**Task directions:** Beneath this instruction is a listing; print exactly the lines in it starting at the line that contains "1 (R136). -/" and going through the line that contains "if (x.strand n).st".

[[ Data for this exercise open ]]

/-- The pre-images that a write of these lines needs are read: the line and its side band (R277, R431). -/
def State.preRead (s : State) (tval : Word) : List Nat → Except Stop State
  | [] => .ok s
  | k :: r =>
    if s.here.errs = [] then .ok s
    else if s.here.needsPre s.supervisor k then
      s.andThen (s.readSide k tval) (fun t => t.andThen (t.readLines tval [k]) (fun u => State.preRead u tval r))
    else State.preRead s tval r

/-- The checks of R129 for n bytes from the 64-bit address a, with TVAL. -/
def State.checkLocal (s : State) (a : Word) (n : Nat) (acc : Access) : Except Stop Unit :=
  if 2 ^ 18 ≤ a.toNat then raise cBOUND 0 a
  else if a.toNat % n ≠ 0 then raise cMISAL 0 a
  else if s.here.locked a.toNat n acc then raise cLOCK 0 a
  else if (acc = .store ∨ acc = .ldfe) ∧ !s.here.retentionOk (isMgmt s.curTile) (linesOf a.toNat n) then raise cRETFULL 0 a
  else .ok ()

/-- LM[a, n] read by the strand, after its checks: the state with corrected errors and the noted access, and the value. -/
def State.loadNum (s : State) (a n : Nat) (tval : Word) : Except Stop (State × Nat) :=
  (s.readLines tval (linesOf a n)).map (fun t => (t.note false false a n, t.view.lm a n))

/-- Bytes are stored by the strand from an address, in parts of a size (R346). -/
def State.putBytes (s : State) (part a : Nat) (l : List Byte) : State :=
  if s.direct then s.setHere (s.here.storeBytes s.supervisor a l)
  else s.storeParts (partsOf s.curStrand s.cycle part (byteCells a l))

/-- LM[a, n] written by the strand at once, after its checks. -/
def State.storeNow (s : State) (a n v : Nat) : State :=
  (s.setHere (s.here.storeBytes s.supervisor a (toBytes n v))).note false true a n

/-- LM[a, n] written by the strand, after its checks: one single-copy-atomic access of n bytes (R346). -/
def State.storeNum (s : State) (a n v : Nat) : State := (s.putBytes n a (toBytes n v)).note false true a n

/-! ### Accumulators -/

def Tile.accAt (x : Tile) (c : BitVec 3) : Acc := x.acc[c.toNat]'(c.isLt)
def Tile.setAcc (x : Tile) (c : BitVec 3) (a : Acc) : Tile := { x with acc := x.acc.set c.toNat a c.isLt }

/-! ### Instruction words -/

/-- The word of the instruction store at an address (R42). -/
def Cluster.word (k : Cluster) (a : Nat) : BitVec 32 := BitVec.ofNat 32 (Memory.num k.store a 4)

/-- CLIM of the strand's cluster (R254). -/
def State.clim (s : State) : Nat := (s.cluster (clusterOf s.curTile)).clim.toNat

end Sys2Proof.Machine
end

[[ Data for this exercise closed ]]
[[ Data for this exercise open ]]

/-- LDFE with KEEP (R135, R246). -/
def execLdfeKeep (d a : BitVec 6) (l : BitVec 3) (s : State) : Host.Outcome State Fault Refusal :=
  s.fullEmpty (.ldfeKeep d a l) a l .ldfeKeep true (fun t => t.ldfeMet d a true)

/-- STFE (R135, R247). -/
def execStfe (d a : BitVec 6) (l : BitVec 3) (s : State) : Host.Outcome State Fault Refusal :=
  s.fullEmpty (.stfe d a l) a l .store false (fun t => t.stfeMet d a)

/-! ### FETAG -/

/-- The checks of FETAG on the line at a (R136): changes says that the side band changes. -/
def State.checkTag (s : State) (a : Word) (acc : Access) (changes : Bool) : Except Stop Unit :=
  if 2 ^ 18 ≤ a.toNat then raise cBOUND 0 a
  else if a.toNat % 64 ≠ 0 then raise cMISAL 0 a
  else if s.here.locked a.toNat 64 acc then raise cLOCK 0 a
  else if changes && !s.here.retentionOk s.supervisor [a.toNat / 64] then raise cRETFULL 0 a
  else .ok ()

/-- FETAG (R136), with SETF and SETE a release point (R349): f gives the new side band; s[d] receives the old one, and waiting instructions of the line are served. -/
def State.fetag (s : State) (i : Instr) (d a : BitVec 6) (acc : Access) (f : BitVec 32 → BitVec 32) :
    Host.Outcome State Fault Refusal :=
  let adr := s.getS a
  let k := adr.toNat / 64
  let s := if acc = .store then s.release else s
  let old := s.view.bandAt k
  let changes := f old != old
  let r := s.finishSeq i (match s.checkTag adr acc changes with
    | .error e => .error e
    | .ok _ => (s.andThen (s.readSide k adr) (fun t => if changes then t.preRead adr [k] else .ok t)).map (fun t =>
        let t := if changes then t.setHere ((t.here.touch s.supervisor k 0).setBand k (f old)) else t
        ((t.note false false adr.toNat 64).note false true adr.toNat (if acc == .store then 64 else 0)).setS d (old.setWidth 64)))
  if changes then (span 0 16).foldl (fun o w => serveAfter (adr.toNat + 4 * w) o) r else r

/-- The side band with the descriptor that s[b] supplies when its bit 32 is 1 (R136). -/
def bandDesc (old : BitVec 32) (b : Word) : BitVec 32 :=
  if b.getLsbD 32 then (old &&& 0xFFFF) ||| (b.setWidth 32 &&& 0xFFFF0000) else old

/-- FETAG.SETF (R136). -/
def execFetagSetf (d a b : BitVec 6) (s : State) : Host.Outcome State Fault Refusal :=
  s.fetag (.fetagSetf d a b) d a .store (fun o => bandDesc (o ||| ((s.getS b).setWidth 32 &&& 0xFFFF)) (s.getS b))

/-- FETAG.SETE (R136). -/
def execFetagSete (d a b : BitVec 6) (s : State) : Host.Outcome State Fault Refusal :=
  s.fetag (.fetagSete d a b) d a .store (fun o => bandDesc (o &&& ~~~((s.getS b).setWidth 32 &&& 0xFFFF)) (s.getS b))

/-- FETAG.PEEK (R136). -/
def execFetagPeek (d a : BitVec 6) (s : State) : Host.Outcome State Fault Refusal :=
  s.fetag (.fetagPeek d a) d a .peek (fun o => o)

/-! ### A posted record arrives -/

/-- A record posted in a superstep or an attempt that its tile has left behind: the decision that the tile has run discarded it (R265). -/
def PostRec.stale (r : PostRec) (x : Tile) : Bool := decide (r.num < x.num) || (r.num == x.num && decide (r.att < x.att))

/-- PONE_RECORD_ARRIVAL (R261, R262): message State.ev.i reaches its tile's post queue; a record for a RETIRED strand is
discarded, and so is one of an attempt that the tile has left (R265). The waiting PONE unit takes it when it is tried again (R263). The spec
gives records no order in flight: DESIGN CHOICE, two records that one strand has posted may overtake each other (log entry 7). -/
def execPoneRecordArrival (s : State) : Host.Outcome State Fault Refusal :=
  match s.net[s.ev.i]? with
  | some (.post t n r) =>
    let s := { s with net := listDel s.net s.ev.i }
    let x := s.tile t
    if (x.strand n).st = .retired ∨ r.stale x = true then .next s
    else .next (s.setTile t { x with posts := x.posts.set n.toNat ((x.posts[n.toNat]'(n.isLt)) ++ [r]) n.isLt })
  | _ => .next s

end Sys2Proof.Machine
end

[[ Data for this exercise closed ]]

**Answer for the task:**
/-- The side band with the descriptor that s[b] supplies when its bit 32 is 1 (R136). -/
def bandDesc (old : BitVec 32) (b : Word) : BitVec 32 :=
  if b.getLsbD 32 then (old &&& 0xFFFF) ||| (b.setWidth 32 &&& 0xFFFF0000) else old

/-- FETAG.SETF (R136). -/
def execFetagSetf (d a b : BitVec 6) (s : State) : Host.Outcome State Fault Refusal :=
  s.fetag (.fetagSetf d a b) d a .store (fun o => bandDesc (o ||| ((s.getS b).setWidth 32 &&& 0xFFFF)) (s.getS b))

/-- FETAG.SETE (R136). -/
def execFetagSete (d a b : BitVec 6) (s : State) : Host.Outcome State Fault Refusal :=
  s.fetag (.fetagSete d a b) d a .store (fun o => bandDesc (o &&& ~~~((s.getS b).setWidth 32 &&& 0xFFFF)) (s.getS b))

/-- FETAG.PEEK (R136). -/
def execFetagPeek (d a : BitVec 6) (s : State) : Host.Outcome State Fault Refusal :=
  s.fetag (.fetagPeek d a) d a .peek (fun o => o)

/-! ### A posted record arrives -/

/-- A record posted in a superstep or an attempt that its tile has left behind: the decision that the tile has run discarded it (R265). -/
def PostRec.stale (r : PostRec) (x : Tile) : Bool := decide (r.num < x.num) || (r.num == x.num && decide (r.att < x.att))

/-- PONE_RECORD_ARRIVAL (R261, R262): message State.ev.i reaches its tile's post queue; a record for a RETIRED strand is
discarded, and so is one of an attempt that the tile has left (R265). The waiting PONE unit takes it when it is tried again (R263). The spec
gives records no order in flight: DESIGN CHOICE, two records that one strand has posted may overtake each other (log entry 7). -/
def execPoneRecordArrival (s : State) : Host.Outcome State Fault Refusal :=
  match s.net[s.ev.i]? with
  | some (.post t n r) =>
    let s := { s with net := listDel s.net s.ev.i }
    let x := s.tile t
    if (x.strand n).st = .retired ∨ r.stale x = true then .next s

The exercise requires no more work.